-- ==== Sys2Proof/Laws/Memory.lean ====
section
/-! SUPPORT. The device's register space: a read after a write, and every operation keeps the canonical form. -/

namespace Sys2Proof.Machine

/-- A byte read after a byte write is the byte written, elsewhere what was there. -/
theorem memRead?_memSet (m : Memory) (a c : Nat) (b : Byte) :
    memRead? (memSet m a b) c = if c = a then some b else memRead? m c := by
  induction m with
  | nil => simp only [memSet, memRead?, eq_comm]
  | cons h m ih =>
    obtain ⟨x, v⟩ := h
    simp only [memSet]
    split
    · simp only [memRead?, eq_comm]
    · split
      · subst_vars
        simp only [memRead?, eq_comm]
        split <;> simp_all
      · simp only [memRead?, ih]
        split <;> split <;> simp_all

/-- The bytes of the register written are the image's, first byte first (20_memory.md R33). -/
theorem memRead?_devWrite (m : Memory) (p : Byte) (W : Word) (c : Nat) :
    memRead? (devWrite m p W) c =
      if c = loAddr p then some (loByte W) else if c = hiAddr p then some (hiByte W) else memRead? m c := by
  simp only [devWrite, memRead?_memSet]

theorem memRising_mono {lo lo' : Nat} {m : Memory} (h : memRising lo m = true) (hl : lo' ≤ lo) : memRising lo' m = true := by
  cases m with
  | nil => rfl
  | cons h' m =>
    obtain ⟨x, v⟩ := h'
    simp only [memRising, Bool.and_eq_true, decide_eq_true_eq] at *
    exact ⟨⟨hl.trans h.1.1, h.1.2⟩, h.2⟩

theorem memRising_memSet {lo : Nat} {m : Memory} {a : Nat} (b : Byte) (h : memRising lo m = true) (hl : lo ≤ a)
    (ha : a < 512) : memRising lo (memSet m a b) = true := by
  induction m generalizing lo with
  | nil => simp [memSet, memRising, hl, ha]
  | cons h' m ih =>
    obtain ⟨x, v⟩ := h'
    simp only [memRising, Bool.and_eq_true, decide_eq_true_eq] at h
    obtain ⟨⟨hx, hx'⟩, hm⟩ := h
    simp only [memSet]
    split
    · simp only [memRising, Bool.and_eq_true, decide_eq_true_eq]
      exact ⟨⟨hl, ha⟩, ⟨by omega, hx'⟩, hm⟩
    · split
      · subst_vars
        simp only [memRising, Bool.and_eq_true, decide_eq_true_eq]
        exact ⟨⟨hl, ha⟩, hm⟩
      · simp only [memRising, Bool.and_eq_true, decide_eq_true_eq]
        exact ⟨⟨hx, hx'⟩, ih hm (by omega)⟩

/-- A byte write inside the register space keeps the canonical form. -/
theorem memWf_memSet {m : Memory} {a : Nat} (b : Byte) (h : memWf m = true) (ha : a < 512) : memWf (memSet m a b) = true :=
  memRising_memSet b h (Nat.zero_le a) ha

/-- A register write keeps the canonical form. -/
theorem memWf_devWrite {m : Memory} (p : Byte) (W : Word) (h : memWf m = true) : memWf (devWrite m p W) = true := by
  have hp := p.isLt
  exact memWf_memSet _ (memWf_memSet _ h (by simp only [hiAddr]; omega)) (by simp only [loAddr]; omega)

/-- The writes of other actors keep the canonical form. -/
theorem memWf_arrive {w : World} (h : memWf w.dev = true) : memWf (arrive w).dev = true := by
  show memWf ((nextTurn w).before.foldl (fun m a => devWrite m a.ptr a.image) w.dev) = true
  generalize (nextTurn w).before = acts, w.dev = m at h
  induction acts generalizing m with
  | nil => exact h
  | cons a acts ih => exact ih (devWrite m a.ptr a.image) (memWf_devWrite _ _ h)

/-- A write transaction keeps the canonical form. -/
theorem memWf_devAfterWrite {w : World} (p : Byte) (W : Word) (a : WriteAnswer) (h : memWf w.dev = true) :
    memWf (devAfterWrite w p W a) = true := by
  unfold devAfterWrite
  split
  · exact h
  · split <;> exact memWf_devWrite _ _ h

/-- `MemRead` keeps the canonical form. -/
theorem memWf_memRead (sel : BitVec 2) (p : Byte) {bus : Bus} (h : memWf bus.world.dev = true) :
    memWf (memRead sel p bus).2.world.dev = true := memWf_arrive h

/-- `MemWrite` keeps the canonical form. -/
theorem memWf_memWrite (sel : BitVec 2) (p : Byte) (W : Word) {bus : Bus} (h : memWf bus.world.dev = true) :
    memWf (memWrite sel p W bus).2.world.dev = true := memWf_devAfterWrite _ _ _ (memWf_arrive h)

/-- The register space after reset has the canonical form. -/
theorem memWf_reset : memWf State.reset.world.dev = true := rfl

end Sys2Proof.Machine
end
* * * * *
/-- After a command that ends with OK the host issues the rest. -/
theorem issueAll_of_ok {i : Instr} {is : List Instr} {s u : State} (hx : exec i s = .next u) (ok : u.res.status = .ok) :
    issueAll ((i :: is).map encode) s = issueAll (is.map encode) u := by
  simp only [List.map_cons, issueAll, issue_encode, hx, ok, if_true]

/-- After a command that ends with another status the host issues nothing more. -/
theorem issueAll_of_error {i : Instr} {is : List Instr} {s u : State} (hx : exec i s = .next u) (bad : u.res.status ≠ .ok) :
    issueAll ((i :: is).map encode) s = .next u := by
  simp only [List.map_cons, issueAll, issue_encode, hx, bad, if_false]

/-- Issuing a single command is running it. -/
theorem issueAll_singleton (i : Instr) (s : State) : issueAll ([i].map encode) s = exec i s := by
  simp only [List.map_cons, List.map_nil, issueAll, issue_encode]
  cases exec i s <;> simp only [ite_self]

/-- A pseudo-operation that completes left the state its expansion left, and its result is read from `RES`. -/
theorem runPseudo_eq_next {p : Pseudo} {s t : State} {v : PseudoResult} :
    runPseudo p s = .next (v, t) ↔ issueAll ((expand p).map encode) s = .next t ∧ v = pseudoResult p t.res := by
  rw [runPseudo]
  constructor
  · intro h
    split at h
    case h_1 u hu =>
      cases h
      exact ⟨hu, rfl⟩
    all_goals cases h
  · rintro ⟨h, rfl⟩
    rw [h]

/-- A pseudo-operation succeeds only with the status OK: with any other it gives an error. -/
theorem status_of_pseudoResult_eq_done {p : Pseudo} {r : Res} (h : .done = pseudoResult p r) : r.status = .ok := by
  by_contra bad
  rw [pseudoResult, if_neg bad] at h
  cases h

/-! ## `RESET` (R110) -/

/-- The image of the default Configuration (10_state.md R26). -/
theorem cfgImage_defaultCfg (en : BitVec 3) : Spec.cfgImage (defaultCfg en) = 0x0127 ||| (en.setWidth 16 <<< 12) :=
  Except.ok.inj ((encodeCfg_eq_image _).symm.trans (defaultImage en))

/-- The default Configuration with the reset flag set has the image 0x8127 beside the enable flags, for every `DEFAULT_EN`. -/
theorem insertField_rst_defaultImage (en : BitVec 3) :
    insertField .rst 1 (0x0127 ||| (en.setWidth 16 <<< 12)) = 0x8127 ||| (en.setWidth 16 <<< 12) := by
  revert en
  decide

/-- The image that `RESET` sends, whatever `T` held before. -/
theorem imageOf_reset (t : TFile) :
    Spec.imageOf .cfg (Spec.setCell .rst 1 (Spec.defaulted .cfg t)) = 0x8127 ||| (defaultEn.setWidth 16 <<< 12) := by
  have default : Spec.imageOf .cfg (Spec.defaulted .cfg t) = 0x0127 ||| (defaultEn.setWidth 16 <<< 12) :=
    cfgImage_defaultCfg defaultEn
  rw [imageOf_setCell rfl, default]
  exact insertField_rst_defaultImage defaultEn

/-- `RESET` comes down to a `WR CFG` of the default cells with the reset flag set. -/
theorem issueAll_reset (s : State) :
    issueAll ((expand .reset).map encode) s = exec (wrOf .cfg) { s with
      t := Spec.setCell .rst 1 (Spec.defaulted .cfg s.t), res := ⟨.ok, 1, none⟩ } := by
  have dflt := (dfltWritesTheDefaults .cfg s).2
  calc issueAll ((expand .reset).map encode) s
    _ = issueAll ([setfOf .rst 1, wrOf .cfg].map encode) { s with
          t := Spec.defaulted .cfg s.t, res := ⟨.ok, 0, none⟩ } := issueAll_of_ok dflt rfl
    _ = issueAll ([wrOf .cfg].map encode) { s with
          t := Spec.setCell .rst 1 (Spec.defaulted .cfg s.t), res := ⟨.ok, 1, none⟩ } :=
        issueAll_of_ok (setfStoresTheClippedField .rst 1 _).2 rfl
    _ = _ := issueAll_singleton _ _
* * * * *
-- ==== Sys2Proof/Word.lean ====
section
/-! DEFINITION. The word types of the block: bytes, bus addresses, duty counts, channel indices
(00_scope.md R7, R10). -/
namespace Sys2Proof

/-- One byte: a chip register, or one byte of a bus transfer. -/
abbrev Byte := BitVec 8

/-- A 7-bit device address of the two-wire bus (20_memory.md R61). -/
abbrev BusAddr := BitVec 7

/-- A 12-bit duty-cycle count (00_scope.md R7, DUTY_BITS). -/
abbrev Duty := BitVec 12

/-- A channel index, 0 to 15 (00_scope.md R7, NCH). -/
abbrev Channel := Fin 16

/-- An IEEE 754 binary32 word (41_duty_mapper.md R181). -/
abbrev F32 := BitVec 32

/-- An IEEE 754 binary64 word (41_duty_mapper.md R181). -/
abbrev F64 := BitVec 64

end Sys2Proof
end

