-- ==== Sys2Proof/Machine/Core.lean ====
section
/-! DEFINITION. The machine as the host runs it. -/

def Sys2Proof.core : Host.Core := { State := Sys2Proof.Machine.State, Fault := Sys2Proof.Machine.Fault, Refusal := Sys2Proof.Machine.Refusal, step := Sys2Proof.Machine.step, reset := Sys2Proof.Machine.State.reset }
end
* * * * *
Read through the entries above and copy each line that has the string "omega" in it.

*RESPONSE BELOW:*
      exact ⟨⟨hl, ha⟩, ⟨by omega, hx'⟩, hm⟩
        exact ⟨⟨hx, hx'⟩, ih hm (by omega)⟩
  exact memWf_memSet _ (memWf_memSet _ h (by simp only [hiAddr]; omega)) (by simp only [loAddr]; omega)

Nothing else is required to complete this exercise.